Your task ->
Please return the lines of the data below, word for word, from the first line through the line containing "state of tile".
:: Input data ::
-- ==== Sys2Proof/Machine/Valve.lean ====
section
/-!
DEFINITION. Valve channels: the drive of a channel, bank admission, travel reports, faults, Green states and the commands of a
channel (R182–R220).
-/
namespace Sys2Proof.Machine

/-! Access. -/

/-- The engine of channel `ch`. -/
def World.eng (w : World) (ch : Nat) : Eng := NMap.get {} w.vlv.eng ch

/-- The engine of a channel changed. -/
def World.updEng (w : World) (ch : Nat) (f : Eng → Eng) : World :=
  { w with vlv := { w.vlv with eng := NMap.upd {} w.vlv.eng ch f } }

/-- The hidden state of tile `t`. -/
def World.tileSt (w : World) (t : Nat) : Tile := NMap.get {} w.vlv.tile t

/-- The hidden state of a tile changed. -/
def World.updTile (w : World) (t : Nat) (f : Tile → Tile) : World :=
  { w with vlv := { w.vlv with tile := NMap.upd {} w.vlv.tile t f } }

/-- A bank of a tile's recipe memory. -/
def Tile.bank (t : Tile) (b : Nat) : RBank := if b = 0 then t.bank0 else t.bank1

/-- A tile with a bank changed. -/
def Tile.updBank (t : Tile) (b : Nat) (f : RBank → RBank) : Tile :=
  if b = 0 then { t with bank0 := f t.bank0 } else { t with bank1 := f t.bank1 }

/-- The tile of a channel (R182). -/
def tileOf (ch : Nat) : Nat := ch / 16

/-- The channels of bank `n` (R182): V4n to V4n+3. -/
def bankChans (n : Nat) : List Nat := List.range' (4 * n) 4

/-- The channels of tile `t`. -/
def tileChans (t : Nat) : List Nat := List.range' (16 * t) 16

/-- The recipe that a channel's engine executes: of the bank active when it last started (R188). -/
def World.recipe (w : World) (ch : Nat) : Option Recipe :=
  ((w.tileSt (tileOf ch)).bank (w.rd .A F.VLV_ENG.BANK ch)).recs[(w.eng ch).slot]?

/-- What the active bank of the tile names for a channel (R189). -/
def World.chanRef (w : World) (ch : Nat) : ChanRef :=
  NMap.get {} ((w.tileSt (tileOf ch)).bank (w.rd .A F.VLV_TILE.ACT_BANK (tileOf ch))).chans ch

/-- The twin of a channel (R209), as VLV_RCP reports it. -/
def World.twin (w : World) (ch : Nat) : Option Nat :=
  if w.flag .A F.VLV_RCP.TWIN ch then some (w.rd .A F.VLV_RCP.PARTNER ch) else none

/-- The twin line of a channel (R209): high while it is present, unfaulted and not KNOCKED (SAFE_OFF sets KNOCKED, R214). -/
def World.twinLine (w : World) (ch : Nat) : Bool :=
  w.flag .A F.VLV_TILE.PRESENT (tileOf ch) && w.rd .A F.VLV_STATUS.FAULT ch = 0 && !w.flag .A F.VLV_STATUS.KNOCKED ch

/-- The GREN entry of an object, from the active bank of the Green shadow (R61, R88). -/
def World.gren (w : World) (k : Nat) : Gren := grenAt (if w.bp.ptr then w.bp.bank1 else w.bp.bank0) k

/-- SAFE_OFF is asserted on a channel of the input, or by DISC (R572). -/
def World.safeOff (w : World) : Bool := w.flag .A F.PWR_SAFE.ASSERTED

/-- SAFE_OFF acts on object `k` now: asserted, and its SO bit set (R65). -/
def World.safeOn (w : World) (k : Nat) : Bool := w.safeOff && (w.gren k).so

/-- An event of a tile (R220): it names the channel, or 0xFF for the whole tile. -/
def World.vlvEvent (w : World) (t k ch cause : Nat) : World := w.raiseBoth (64 + 8 * t + k) (evArg ch 0xFF cause)

/-! Targets (R194, R199, R207, R210). -/

/-- A ramp's value now: linear from its start over its time. -/
def Ramp.value (r : Ramp) (now : Nat) : Nat :=
  if r.dur ≤ now - r.start then r.dst
  else ((r.src : Int) + ((r.dst : Int) - r.src) * ((now - r.start : Nat) : Int) / r.dur).toNat

/-- The twin scale now, in thousandths: 10 ms linear to 500 during a merge (R210). -/
def Eng.scaleNow (e : Eng) (now : Nat) : Nat :=
  match e.merge with
  | none => e.scale
  | some t0 => Ramp.value ⟨e.scale, 500, t0, 10 * ms⟩ now

/-- The limit of the effective target (R199, R206): I_MAX, 12,000 mA, and 0.9 · I_CONT under the hardware duty limit. -/
def World.curLimit (w : World) (ch : Nat) : Nat :=
  match w.recipe ch with
  | none => 12000
  | some r => min (min r.iMax 12000) (if w.flag .A F.VLV_STATUS.DUTY_HW ch then 9 * r.iCont / 10 else 12000)

/-- The effective target without dither, mA (VLV_CUR.TARGET): the hold regulator's level in a Green LEVEL state, else the target
at the twin scale, limited. -/
def World.effTarget (w : World) (ch : Nat) : Nat :=
  let e := w.eng ch
  match e.gramp, e.level with
  | some r, _ => r.value w.now
  | none, some l => l
  | none, none =>
    let t := match e.ramp with
      | some r => min e.tgt (r.value w.now)
      | none => e.tgt
    min (t * e.scaleNow w.now / 1000) (w.curLimit ch)

/-- What a channel counts in its bank's sum (R207): its effective target plus the dither amplitude, while its source is not NONE. -/
def World.demand (w : World) (ch : Nat) : Nat :=
  if w.rd .A F.VLV_STATUS.SRC ch = 0 then 0 else w.effTarget ch + (w.eng ch).dith.amp

/-- The sum of the effective targets of a bank (VLV_BANK.SUM). -/
def World.bankSum (w : World) (n : Nat) : Nat := (bankChans n).foldl (fun a c => a + w.demand c) 0

/-- The bank limit, mA (R183). -/
def bankLimit : Nat := 28000

/-- A channel with a target and an amplitude in force. -/
def World.setTgt (w : World) (ch tgt amp : Nat) : World :=
  w.updEng ch fun e => { e with
    constAt := if e.tgt = tgt then e.constAt else w.now, tgt := tgt, dith := { e.dith with amp := amp } }

/-- Whether the requested target and amplitude of a channel fit its bank now, or ask for no increase (R207). -/
def World.fits (w : World) (ch : Nat) : Bool :=
  let e := w.eng ch
  let w' := w.setTgt ch e.want e.wantAmp
  w'.demand ch ≤ w.demand ch || w'.bankSum (ch / 4) ≤ bankLimit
:::
Answer space ->
-- ==== Sys2Proof/Machine/Valve.lean ====
section
/-!
DEFINITION. Valve channels: the drive of a channel, bank admission, travel reports, faults, Green states and the commands of a
channel (R182–R220).
-/
namespace Sys2Proof.Machine

/-! Access. -/

/-- The engine of channel `ch`. -/
def World.eng (w : World) (ch : Nat) : Eng := NMap.get {} w.vlv.eng ch

/-- The engine of a channel changed. -/
def World.updEng (w : World) (ch : Nat) (f : Eng → Eng) : World :=
  { w with vlv := { w.vlv with eng := NMap.upd {} w.vlv.eng ch f } }

/-- The hidden state of tile `t`. -/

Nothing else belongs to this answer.